Thinking, Fast and Slow for Lawyers (Part 3)

10 mins

In this final instalment, we look at risk-taking, the perils of memory and how we love humans more than robots (except for Pepper the robot above).

In this final instalment, we look at risk-taking, the perils of memory and how we love humans more than robots (except for Pepper the robot above).

Let’s take a little last whirl through Thinking, Fast and Slow (or TFS) by Daniel Kahneman. In Part 1, we looked at “cognitive ease”, where our brain has “System 1” (intuitive) and “System 2” (deliberative) modes of operating. In Part 2, we delved into how storytelling⁠—while powerful⁠—can sometimes mislead us.

Now hang in tight and strap on your seatbelts. We’re going to talk about risk-taking.

Risky biscuit

To eat or not to eat, that is the question.

A lawyer I knew once described litigation outcomes as uncertain and could go either way.
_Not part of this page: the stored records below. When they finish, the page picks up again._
-- ==== Sys2Proof/Machine/Interface.lean ====
section
/-! DEFINITION. The unit's interface as data: the transactions a caller invokes (R51), the values they return,
and the events of the diagnostic output (R194). -/

namespace Sys2Proof.Machine

/-- One interface transaction with its inputs (R51). Each is atomic (R15, R67) and always completes (R199). -/
inductive Transaction where
  /-- `execute(fmt, instr, pc_in)`: dispatch and run one instruction word (R85). -/
  | execute (fmt : Fmt) (instr : Word32) (pcIn : Nat)
  /-- `read32(i)` (R28, R29). -/
  | read32 (i : RegIx)
  /-- `write32(i, v)` (R30, R31). -/
  | write32 (i : RegIx) (v : Word32)
  /-- `read64(i)` (R26). -/
  | read64 (i : RegIx)
  /-- `write64(i, v)` (R27). -/
  | write64 (i : RegIx) (v : Word64)
  /-- `readCtl(c)` (R40, R41). -/
  | readCtl (c : CtlIx)
  /-- `writeCtl(c, v)` (R42-R44). -/
  | writeCtl (c : CtlIx) (v : Word32)
  /-- `setAddressingMode(m)` (R38): `true` is Full mode. -/
  | setAddressingMode (m : Bool)
  /-- `reset()` (R220). -/
  | reset
deriving DecidableEq, Repr

/-- A value that a read transaction returned to the caller, with its width (R51). -/
inductive Reply where
  /-- What `read32` or `readCtl` returned. -/
  | bits32 (v : Word32)
  /-- What `read64` returned. -/
  | bits64 (v : Word64)
deriving DecidableEq, Repr

/-- An event of the diagnostic output (R194). Message text is not part of the interface. -/
inductive Diag where
  /-- An undefined entry was dispatched (R190): the raw word, and `(pc_in - 4) mod 2^PC_WIDTH`. -/
  | unknownOpcode (instr : Word32) (addr : Nat)
  /-- A control index other than 31 was read (R41). -/
  | invalidControlRead (c : CtlIx)
  /-- A control index other than 31 was written (R44). -/
  | invalidControlWrite (c : CtlIx) (v : Word32)
  /-- A status write had a bit of `0x01000F83` set (R43). -/
  | unimplementedStatusBits (v : Word32)
deriving DecidableEq, Repr

/-- The two severities of diagnostics (R194). -/
inductive Severity where
  | critical
  | warning
deriving DecidableEq, Repr

/-- The severity of an event (R194). -/
def Diag.severity : Diag → Severity
  | .unknownOpcode _ _ => .critical
  | .invalidControlRead _ => .warning
  | .invalidControlWrite _ _ => .warning
  | .unimplementedStatusBits _ => .warning

end Sys2Proof.Machine
end

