/-! ## Addition and subtraction -/

/-- Past the NaN test of addition: infinities of two signs are invalid (R115). -/
theorem FloatFmt.addNumbers_of_invalid (op : FpOp) (l : List Word64) (ha : F.ieee.Inf a) (hb : F.ieee.Inf b)
    (hs : a.msb ≠ b.msb) : F.addNumbers op l a b = F.nan op l := by
  simp [addNumbers, signOf, ieee_Inf_iff.mp ha, ieee_Inf_iff.mp hb, hs]

/-- An infinite operand goes through, the first one if the second is not an infinity of the other sign. -/
theorem FloatFmt.addNumbers_of_Inf_left (op : FpOp) (l : List Word64) (ha : F.ieee.Inf a)
    (hb : F.ieee.Inf b → a.msb = b.msb) : F.addNumbers op l a b = a := by
  rw [ieee_Inf_iff] at ha hb
  by_cases hi : F.isInf b = true
  · simp [addNumbers, signOf, ha, hb hi]
  · simp [addNumbers, ha, hi]

theorem FloatFmt.addNumbers_of_Inf_right (op : FpOp) (l : List Word64) (ha : F.ieee.Finite a)
    (hb : F.ieee.Inf b) : F.addNumbers op l a b = b := by
  simp [addNumbers, isInf_eq_false (not_Inf_of_Finite ha), ieee_Inf_iff.mp hb]

theorem FloatFmt.addNumbers_of_Finite (op : FpOp) (l : List Word64) (ha : F.ieee.Finite a)
    (hb : F.ieee.Finite b) : F.addNumbers op l a b = F.addFinite a b := by
  simp [addNumbers, isInf_eq_false (not_Inf_of_Finite ha), isInf_eq_false (not_Inf_of_Finite hb)]

/-- A sum of values, in units. -/
theorem FloatFmt.IsIeee.val_add_val (hF : F.IsIeee) (a b : BitVec w) :
    F.ieee.val a + F.ieee.val b = ((F.valUnits a + F.valUnits b : ℤ) : ℝ) / 2 ^ F.unitExp := by
  rw [hF.val_eq_valUnits, hF.val_eq_valUnits, ← add_div, Int.cast_add]

theorem FloatFmt.IsIeee.val_add_val_eq_zero_iff (hF : F.IsIeee) :
    F.ieee.val a + F.ieee.val b = 0 ↔ F.valUnits a + F.valUnits b = 0 := by
  rw [hF.val_add_val, div_eq_zero_iff, or_iff_left (by positivity), Int.cast_eq_zero]

/-- A nonzero exact sum is rounded (R111). -/
theorem FloatFmt.IsIeee.roundsTo_addFinite (hF : F.IsIeee) (h : F.ieee.val a + F.ieee.val b ≠ 0) :
    F.ieee.RoundsTo (F.ieee.val a + F.ieee.val b) (F.addFinite a b) := by
  have hpos : (0 : ℝ) < 2 ^ F.unitExp := by positivity
  rw [addFinite, if_neg (mt hF.val_add_val_eq_zero_iff.mpr h)]
  refine hF.roundsTo_round ?_ one_pos ?_ <;> rw [hF.val_add_val]
  · rw [decide_eq_true_iff, div_lt_iff₀ hpos, zero_mul, Int.cast_lt_zero]
  · rw [abs_div, abs_of_pos hpos, div_mul_cancel₀ _ hpos.ne', Exact.toReal, Nat.cast_one, div_one, Nat.cast_natAbs,
      Int.cast_abs]

/-- Zeros add up to a zero with the sign they have in common, `+0` if none (R116). -/
theorem FloatFmt.addfinite_of_Zero (ha : F.ieee.Zero a) (hb : F.ieee.Zero b) :
    F.addFinite a b = F.zero (a.msb && b.msb) := by
  have hunits : F.valUnits a + F.valUnits b = 0 := by
    simp [valUnits, absUnits_of_Zero ha, absUnits_of_Zero hb]
  simp [addFinite, hunits, ieee_Zero_iff.mp ha, ieee_Zero_iff.mp hb, signOf]

/-- Exact cancellation gives `+0` (R116). -/
theorem FloatFmt.IsIeee.addFinite_of_cancel (hF : F.IsIeee) (ha : ¬ F.ieee.Zero a)
    (h : F.ieee.val a + F.ieee.val b = 0) : F.addFinite a b = F.zero false := by
  simp [addFinite, hF.val_add_val_eq_zero_iff.mp h, isZero_eq_false ha]

/-- Past its NaN test, addition follows R116. -/
theorem FloatFmt.IsIeee.addRule_addNumbers (hF : F.IsIeee) (op : FpOp) (l : List Word64) :
    AddRule F.ieee (F.addNumbers op l) := by
  intro a b _ _
  refine ⟨addNumbers_of_Inf_left op l, addNumbers_of_Inf_right op l, fun ha hb h => ?_, fun ha hb => ?_,
    fun ha hb hz h => ?_⟩
  · exact addNumbers_of_Finite op l ha hb ▸ hF.roundsTo_addFinite h
  · rw [addNumbers_of_Finite op l (hF.finite_of_Zero ha) (hF.finite_of_Zero hb), addfinite_of_Zero ha hb]
    exact hF.zeroOf_zero _
  · rw [addNumbers_of_Finite op l ha hb, hF.addFinite_of_cancel hz h]
    exact hF.zeroOf_zero _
I note that this lawyer spent more time drafting contracts (what we call “front-end lawyers”) than wandering the wafty corridors of the court (“back-end lawyers”), so views may differ in this respect.

In all fairness, litigation is a risky “venture”. Parties become more cognizant of the potential downsides of running a case to final judgment. Most cases settle before they get to trial. Many cases listed (or what we call “set down”) for trial end up settling before trial, or even on the first day of trial. There have been instances where a judge was about to hand down final judgment, but the parties arrived in court to inform the judge that they no longer desired judgment (as they had reached a settlement that same day). How annoying!

Unless the matter concerns issues of liberty (e.g. criminal law), a matter of principle (e.g. environmental law) or setting a precedent for future cases (e.g. administrative law), winning may not guarantee a sweet ending. Losing is, of course, a more bruising outcome than winning⁠—and a situation that both parties wish to avoid at all costs.

So why do parties take the risk in the first place and how do they mentally deal (or not deal) with losing?

TFS explains the mechanics. First, let’s cover three concepts:

  1. The reference point
  2. Loss aversion
  3. Overweighting small probabilities

1. The reference point

The reference point is hugely important in the minds of humans. It is the measure by which we judge whether we’re “winning” or “losing”. For example, Kahneman notes that:

“In labor negotiations, it is well understood by both sides that the reference point is the existing contract and that the negotiations will focus on mutual demands for concessions relative to that reference point.”

2. Loss aversion

Our evolutionary make-up is such that the “brains of humans and other animals contain a mechanism that is designed to give priority to bad news”. This is the reason why humans are generally loss averse, which means we pay more attention to avoiding losses (e.g. getting eaten) over pursuing gains (e.g. eating delicious fruit across a crocodile-infested river). In Kahneman’s words, “losses loom larger than gains”. Researchers reached this conclusion through experiments like these (not my crocodile example):

“You are offered a gamble on the toss of a coin.
If the coin shows tails, you lose $100.
If the coin shows heads, you win $150.
Is this gamble attractive? Would you accept it?”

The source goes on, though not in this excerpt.